Assignment = Your answer should be the lines below from the one holding "def permitFalls (s" through the one holding "if s.emission.asserted then", copied exactly and with nothing else.

Input =
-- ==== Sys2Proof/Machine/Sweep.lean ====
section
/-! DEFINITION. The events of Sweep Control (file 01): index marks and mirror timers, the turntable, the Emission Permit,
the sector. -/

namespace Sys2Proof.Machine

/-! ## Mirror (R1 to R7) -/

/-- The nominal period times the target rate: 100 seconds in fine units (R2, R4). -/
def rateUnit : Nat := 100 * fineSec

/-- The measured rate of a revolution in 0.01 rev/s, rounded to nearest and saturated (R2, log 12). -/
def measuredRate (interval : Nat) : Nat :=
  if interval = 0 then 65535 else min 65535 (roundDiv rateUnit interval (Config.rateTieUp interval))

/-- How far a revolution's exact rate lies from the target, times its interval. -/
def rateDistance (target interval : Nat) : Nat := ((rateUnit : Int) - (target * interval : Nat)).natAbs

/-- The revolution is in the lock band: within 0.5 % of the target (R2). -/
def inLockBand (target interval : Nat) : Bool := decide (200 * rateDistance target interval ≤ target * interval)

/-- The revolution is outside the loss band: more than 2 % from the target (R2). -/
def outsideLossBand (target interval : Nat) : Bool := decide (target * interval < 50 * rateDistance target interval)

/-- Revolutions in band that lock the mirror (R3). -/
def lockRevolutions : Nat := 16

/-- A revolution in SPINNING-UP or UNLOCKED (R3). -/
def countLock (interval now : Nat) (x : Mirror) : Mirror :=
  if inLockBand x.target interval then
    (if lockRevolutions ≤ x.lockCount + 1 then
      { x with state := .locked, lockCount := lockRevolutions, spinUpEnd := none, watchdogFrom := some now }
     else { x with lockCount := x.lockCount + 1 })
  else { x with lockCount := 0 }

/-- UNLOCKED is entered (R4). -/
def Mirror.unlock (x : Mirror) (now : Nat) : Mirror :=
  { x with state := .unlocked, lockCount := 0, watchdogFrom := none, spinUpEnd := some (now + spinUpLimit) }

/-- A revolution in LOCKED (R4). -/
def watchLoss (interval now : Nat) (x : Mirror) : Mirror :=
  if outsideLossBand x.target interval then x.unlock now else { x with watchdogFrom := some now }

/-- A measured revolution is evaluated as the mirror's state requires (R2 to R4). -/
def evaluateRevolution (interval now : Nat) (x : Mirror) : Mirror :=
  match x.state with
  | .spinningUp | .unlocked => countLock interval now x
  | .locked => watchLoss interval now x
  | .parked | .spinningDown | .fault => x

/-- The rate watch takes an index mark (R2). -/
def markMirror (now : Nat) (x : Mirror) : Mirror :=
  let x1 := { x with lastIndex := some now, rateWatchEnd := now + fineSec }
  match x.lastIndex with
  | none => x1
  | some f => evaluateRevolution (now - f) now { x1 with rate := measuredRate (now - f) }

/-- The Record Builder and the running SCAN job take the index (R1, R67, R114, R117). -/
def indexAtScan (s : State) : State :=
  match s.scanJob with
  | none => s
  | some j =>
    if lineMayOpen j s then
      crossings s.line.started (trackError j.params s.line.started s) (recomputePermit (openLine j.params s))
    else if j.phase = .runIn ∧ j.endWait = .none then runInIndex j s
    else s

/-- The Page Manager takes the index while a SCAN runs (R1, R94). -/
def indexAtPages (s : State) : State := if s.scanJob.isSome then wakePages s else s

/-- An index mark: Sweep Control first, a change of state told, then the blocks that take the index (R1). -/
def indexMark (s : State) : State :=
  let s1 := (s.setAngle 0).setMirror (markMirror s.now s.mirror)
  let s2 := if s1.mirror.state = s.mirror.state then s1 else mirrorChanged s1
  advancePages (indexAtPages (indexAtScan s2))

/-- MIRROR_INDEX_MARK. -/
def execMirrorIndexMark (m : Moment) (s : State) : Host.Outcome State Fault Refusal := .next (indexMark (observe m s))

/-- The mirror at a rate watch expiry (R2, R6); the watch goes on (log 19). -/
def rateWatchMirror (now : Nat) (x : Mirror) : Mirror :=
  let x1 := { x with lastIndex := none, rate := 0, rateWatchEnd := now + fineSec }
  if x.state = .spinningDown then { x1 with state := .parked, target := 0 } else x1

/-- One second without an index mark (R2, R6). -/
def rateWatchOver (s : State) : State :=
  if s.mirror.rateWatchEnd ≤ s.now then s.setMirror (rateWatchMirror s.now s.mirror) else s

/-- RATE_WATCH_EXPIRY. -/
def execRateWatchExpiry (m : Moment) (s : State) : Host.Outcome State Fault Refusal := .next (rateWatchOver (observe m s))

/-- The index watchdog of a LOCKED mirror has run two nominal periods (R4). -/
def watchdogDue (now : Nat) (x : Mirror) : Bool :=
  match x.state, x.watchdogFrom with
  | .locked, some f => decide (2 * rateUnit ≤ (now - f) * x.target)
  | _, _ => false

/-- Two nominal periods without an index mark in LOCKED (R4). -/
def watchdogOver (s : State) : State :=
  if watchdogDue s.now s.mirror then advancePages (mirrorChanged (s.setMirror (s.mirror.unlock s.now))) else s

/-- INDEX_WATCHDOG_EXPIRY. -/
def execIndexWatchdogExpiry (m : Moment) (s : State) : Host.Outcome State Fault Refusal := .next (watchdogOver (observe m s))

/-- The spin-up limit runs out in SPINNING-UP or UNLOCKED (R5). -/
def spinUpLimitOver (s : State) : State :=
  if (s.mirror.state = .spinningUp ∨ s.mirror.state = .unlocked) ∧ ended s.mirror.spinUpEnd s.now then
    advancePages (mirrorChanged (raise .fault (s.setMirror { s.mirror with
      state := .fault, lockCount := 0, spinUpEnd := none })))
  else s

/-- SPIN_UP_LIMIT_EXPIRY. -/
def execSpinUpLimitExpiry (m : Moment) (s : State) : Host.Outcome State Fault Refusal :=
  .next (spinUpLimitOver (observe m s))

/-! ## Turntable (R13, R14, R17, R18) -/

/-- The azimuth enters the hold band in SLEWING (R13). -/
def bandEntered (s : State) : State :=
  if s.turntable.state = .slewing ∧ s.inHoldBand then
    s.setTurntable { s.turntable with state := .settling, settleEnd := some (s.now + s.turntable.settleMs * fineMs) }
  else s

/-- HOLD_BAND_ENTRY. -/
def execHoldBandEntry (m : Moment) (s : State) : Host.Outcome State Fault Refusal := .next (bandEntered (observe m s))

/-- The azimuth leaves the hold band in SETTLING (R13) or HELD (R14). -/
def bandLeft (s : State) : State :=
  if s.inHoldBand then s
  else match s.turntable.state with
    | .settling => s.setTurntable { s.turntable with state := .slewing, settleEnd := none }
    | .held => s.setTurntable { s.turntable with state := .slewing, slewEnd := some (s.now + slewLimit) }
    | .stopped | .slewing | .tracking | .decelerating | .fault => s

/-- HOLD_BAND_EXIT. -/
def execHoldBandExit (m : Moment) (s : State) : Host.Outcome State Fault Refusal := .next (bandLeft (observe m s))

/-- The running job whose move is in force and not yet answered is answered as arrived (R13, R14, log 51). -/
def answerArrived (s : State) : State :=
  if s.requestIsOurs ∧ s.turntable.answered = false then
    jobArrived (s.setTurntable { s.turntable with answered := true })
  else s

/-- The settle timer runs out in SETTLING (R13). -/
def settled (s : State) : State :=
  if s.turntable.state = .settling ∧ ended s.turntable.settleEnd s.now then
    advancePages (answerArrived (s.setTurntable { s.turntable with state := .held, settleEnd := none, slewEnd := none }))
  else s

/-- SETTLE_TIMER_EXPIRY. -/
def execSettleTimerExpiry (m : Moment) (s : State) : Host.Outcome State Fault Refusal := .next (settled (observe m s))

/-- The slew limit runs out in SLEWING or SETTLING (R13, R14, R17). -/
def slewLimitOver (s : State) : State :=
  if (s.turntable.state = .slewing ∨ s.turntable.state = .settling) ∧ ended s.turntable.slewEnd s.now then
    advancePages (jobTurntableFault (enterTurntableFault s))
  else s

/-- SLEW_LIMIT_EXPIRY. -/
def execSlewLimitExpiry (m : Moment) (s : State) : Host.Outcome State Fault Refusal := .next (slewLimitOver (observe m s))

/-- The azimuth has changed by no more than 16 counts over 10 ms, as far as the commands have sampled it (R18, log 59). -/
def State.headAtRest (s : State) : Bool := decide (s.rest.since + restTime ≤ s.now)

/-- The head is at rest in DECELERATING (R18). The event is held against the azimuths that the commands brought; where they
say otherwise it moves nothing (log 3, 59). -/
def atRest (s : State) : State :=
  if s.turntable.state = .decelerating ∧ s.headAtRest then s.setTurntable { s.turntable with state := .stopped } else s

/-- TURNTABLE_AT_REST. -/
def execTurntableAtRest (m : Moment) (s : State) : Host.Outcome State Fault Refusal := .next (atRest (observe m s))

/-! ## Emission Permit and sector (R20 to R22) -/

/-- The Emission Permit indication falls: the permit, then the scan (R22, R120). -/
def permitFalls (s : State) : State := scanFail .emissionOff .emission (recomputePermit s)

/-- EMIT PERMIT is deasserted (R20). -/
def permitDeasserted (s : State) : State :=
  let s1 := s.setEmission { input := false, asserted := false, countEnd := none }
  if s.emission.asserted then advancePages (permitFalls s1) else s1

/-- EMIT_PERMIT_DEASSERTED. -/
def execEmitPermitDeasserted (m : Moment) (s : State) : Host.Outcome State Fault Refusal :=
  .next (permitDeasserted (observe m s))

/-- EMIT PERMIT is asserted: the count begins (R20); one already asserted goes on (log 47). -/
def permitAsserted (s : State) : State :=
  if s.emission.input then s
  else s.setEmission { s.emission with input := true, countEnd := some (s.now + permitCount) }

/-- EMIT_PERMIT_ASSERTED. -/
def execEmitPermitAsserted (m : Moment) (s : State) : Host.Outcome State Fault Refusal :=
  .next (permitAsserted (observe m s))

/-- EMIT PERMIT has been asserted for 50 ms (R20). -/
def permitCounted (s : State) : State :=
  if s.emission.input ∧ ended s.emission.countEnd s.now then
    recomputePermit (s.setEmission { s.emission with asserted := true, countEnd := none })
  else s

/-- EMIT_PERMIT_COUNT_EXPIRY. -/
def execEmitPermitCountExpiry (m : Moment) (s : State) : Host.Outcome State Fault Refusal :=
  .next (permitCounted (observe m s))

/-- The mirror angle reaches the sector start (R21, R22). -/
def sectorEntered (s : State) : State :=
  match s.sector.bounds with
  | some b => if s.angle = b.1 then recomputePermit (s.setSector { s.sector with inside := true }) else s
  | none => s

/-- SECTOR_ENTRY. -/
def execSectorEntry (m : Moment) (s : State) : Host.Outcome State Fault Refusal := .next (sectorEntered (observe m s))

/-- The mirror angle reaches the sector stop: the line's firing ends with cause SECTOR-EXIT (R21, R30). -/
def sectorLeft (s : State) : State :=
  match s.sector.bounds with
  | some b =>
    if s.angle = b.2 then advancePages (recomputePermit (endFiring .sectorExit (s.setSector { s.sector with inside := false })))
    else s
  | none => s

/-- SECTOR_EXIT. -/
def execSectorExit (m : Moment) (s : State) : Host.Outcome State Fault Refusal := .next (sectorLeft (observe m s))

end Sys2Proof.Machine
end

Output of the task =
def permitFalls (s : State) : State := scanFail .emissionOff .emission (recomputePermit s)

/-- EMIT PERMIT is deasserted (R20). -/
def permitDeasserted (s : State) : State :=
  let s1 := s.setEmission { input := false, asserted := false, countEnd := none }
  if s.emission.asserted then advancePages (permitFalls s1) else s1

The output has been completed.